- **Exercise requirements**
On every line of the listing, check for "decoder"; copy the lines that have it.

- **Materials provided**
-- ==== Sys2Proof/Decode.lean ====
section
/-! DEFINITION. The decoder, total on every word, and after it the encoder. -/

namespace Sys2Proof

/-- Field `OP`, bits [1:0] of a command (R54). -/
def opField (c : Byte) : BitVec 2 := c.extractLsb' 0 2

/-- Field `WSEL`, bits [3:2] of a command (R54). -/
def wselField (c : Byte) : BitVec 2 := c.extractLsb' 2 2

/-- Field `RSV`, bits [7:4] of a command (R54). -/
def rsvField (c : Byte) : BitVec 4 := c.extractLsb' 4 4

/-- `DecodeCmd` (R57): total on every byte; the 247 values of R58 are rejected by name. `OP` and `WSEL`
are read as in R55 and R56. -/
def decodeCommand (c : Byte) : Except DecodeError Instr :=
  if rsvField c ≠ 0b0000#4 then .error (.illegalCommand c)
  else
    match (opField c).toNat, (wselField c).toNat with
    | 0, 0 => .ok .dec32
    | 0, 1 => .ok .dec64
    | 0, 2 => .ok .dec128
    | 1, 0 => .ok .enc32
    | 1, 1 => .ok .enc64
    | 1, 2 => .ok .enc128
    | 2, 0 => .ok .enci32
    | 2, 1 => .ok .enci64
    | 2, 2 => .ok .enci128
    | _, _ => .error (.illegalCommand c)

/-- The register map (R33): every one of the 64 addresses. A window index is the address minus the
window's base, 0x00 for IN and 0x20 for OUT. -/
def decodeAddr (a : Addr) : Reg :=
  if h : a.toNat < 19 then .IN ⟨a.toNat, h⟩
  else if a.toNat = 0x13 then .INLEN
  else if a.toNat = 0x14 then .CAP
  else if a.toNat = 0x15 then .VAL_IN
  else if a.toNat = 0x16 then .CMD
  else if a.toNat = 0x17 then .STATUS
  else if a.toNat = 0x18 then .COUNT
  else if a.toNat = 0x19 then .VAL_OUT
  else if h : 0x20 ≤ a.toNat ∧ a.toNat - 0x20 < 19 then .OUT ⟨a.toNat - 0x20, h.2⟩
  else .reserved a

/-- The access word (R62): bit 6 is WE, bits 5 to 0 are ADDR. Every access word decodes. The data is a
write's; a read ignores what the port presents beside it. -/
def decodeAccess (a : BitVec 7) (d : Data) : Instr :=
  if a.getLsbD 6 then .wr (decodeAddr (a.setWidth 6)) d else .rd (decodeAddr (a.setWidth 6))

/-- The decoder. -/
def decode : Code → Except DecodeError Instr
  | .command c => decodeCommand c
  | .access a d => .ok (decodeAccess a d)

/-- The address of a register (R33). -/
def encodeAddr : Reg → Addr
  | .IN k => BitVec.ofNat 6 k.val
  | .INLEN => 0x13
  | .CAP => 0x14
  | .VAL_IN => 0x15
  | .CMD => 0x16
  | .STATUS => 0x17
  | .COUNT => 0x18
  | .VAL_OUT => 0x19
  | .OUT k => BitVec.ofNat 6 (0x20 + k.val)
  | .reserved a => a

/-- The encoder, from the command map (R57) and the access word (R62). A read carries no data: zero. -/
def encode : Instr → Code
  | .dec32 => .command 0x00
  | .dec64 => .command 0x04
  | .dec128 => .command 0x08
  | .enc32 => .command 0x01
  | .enc64 => .command 0x05
  | .enc128 => .command 0x09
  | .enci32 => .command 0x02
  | .enci64 => .command 0x06
  | .enci128 => .command 0x0A
  | .wr r d => .access (1#1 ++ encodeAddr r) d
  | .rd r => .access (0#1 ++ encodeAddr r) 0

/-- Which format a bare table word is taken in. The table's rows give two formats whose words overlap:
a legal command byte is taken as a command; any other byte with bit 7 clear, and every word given with
7 bits, as an access word; the rest as an (illegal) command. DESIGN CHOICE (notes/assumptions/5.md). The
table gives a write's data no bits, so the data is zero. -/
def tableCode (nbits w : Nat) : Code :=
  if nbits = 7 then .access (BitVec.ofNat 7 w) 0
  else
    match decodeCommand (BitVec.ofNat 8 w) with
    | .ok _ => .command (BitVec.ofNat 8 w)
    | .error _ =>
      if (BitVec.ofNat 8 w).getLsbD 7 then .command (BitVec.ofNat 8 w)
      else .access (BitVec.ofNat 7 w) 0

/-- The instruction the decoder reads from a word of spec/opcode_table.json. -/
def decodeTableWord (nbits w : Nat) : Option Instr :=
  match decode (tableCode nbits w) with
  | .ok i => some i
  | .error _ => none

end Sys2Proof
end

- **Completed task**
/-! DEFINITION. The decoder, total on every word, and after it the encoder. -/
/-- The decoder. -/
/-- The instruction the decoder reads from a word of spec/opcode_table.json. -/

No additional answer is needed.